> _DATA_:
<<<<

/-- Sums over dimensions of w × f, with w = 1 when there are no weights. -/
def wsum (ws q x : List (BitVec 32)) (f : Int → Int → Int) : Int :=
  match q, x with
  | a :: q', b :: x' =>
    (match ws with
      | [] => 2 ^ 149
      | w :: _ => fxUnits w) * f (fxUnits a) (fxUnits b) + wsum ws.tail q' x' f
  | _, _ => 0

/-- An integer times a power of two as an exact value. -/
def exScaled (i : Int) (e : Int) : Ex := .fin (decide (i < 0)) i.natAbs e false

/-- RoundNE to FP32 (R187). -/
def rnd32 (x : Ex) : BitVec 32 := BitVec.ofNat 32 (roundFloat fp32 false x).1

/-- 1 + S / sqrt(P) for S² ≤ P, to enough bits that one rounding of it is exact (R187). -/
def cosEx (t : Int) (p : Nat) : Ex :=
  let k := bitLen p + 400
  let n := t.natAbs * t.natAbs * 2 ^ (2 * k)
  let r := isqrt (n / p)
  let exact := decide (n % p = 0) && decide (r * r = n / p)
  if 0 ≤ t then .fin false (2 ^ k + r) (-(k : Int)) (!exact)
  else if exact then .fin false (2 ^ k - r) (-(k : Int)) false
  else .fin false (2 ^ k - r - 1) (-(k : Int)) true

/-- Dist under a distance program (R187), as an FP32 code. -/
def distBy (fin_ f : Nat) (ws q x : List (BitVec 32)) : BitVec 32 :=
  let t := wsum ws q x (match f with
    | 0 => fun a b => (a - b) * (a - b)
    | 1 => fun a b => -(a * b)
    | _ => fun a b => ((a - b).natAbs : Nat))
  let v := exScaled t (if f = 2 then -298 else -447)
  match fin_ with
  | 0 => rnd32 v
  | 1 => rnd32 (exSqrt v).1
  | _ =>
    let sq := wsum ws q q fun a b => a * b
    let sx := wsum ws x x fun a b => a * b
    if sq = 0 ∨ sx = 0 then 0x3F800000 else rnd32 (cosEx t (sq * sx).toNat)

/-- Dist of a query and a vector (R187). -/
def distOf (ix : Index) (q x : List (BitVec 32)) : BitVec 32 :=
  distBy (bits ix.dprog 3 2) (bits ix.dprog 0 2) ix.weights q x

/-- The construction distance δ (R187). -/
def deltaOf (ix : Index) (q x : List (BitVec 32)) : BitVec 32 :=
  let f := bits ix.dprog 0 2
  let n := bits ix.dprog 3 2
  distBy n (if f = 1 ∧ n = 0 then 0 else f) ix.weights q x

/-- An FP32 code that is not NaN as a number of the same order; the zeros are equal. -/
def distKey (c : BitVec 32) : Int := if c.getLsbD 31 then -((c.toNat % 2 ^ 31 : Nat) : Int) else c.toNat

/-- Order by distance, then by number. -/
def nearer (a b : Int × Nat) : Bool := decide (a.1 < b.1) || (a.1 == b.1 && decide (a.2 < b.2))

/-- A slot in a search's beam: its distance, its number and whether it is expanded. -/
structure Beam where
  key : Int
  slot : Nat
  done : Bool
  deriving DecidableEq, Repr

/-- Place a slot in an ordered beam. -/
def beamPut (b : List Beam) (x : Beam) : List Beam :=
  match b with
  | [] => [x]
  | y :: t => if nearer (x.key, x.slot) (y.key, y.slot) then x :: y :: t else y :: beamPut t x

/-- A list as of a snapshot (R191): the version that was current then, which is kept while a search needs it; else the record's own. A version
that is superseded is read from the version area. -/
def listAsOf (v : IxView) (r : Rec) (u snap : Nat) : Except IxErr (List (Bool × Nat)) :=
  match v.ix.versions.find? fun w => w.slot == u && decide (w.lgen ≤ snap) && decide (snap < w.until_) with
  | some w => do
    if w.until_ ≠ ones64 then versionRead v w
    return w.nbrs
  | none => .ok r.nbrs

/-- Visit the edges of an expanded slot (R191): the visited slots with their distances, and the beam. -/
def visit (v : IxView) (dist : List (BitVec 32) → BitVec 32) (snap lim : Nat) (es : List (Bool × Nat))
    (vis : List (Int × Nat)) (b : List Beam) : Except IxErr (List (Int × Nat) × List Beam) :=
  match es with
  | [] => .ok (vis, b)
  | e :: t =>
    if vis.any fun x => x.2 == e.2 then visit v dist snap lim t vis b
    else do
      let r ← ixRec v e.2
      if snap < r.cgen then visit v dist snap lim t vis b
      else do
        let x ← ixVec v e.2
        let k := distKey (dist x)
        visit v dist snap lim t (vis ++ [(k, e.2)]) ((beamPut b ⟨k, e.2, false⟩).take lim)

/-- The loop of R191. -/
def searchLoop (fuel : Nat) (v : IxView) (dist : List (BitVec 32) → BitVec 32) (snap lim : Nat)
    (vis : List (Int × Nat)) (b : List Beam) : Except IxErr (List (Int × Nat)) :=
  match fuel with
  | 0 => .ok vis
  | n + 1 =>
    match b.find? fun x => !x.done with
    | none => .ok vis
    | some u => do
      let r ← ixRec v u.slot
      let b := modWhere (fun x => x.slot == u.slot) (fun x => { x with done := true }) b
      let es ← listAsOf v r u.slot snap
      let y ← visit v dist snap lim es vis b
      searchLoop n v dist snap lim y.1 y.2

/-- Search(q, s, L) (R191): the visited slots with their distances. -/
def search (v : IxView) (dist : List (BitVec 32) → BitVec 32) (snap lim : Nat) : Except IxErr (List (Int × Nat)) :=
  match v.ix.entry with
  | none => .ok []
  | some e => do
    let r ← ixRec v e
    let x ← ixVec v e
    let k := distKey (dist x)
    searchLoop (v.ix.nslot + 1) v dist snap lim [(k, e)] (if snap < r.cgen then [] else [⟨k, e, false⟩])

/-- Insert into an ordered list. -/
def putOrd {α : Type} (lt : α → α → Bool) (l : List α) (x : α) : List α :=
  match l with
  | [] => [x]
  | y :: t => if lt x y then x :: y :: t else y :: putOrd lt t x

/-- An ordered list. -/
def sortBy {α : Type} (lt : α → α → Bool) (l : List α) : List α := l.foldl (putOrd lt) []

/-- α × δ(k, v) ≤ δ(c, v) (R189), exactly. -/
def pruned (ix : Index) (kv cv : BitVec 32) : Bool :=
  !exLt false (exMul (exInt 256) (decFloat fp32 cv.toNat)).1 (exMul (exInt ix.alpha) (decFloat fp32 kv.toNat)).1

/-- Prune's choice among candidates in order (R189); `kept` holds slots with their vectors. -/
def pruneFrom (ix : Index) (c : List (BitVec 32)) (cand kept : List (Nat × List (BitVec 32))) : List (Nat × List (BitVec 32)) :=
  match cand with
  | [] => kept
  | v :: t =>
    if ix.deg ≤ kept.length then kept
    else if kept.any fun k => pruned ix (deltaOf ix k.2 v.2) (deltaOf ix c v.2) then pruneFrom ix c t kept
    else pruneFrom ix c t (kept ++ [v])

>>>>

> _EXERCISE DESCRIPTION_: From the records above, retype only the lines starting at the line that contains "own. A version" and ending at the line that contains "of R191. -/", both included.

> _YOUR SOLUTION_:
/-- A list as of a snapshot (R191): the version that was current then, which is kept while a search needs it; else the record's own. A version
that is superseded is read from the version area. -/
def listAsOf (v : IxView) (r : Rec) (u snap : Nat) : Except IxErr (List (Bool × Nat)) :=
  match v.ix.versions.find? fun w => w.slot == u && decide (w.lgen ≤ snap) && decide (snap < w.until_) with
  | some w => do
    if w.until_ ≠ ones64 then versionRead v w
    return w.nbrs
  | none => .ok r.nbrs

/-- Visit the edges of an expanded slot (R191): the visited slots with their distances, and the beam. -/
def visit (v : IxView) (dist : List (BitVec 32) → BitVec 32) (snap lim : Nat) (es : List (Bool × Nat))
    (vis : List (Int × Nat)) (b : List Beam) : Except IxErr (List (Int × Nat) × List Beam) :=
  match es with
  | [] => .ok (vis, b)
  | e :: t =>
    if vis.any fun x => x.2 == e.2 then visit v dist snap lim t vis b
    else do
      let r ← ixRec v e.2
      if snap < r.cgen then visit v dist snap lim t vis b
      else do
        let x ← ixVec v e.2
        let k := distKey (dist x)
        visit v dist snap lim t (vis ++ [(k, e.2)]) ((beamPut b ⟨k, e.2, false⟩).take lim)

/-- The loop of R191. -/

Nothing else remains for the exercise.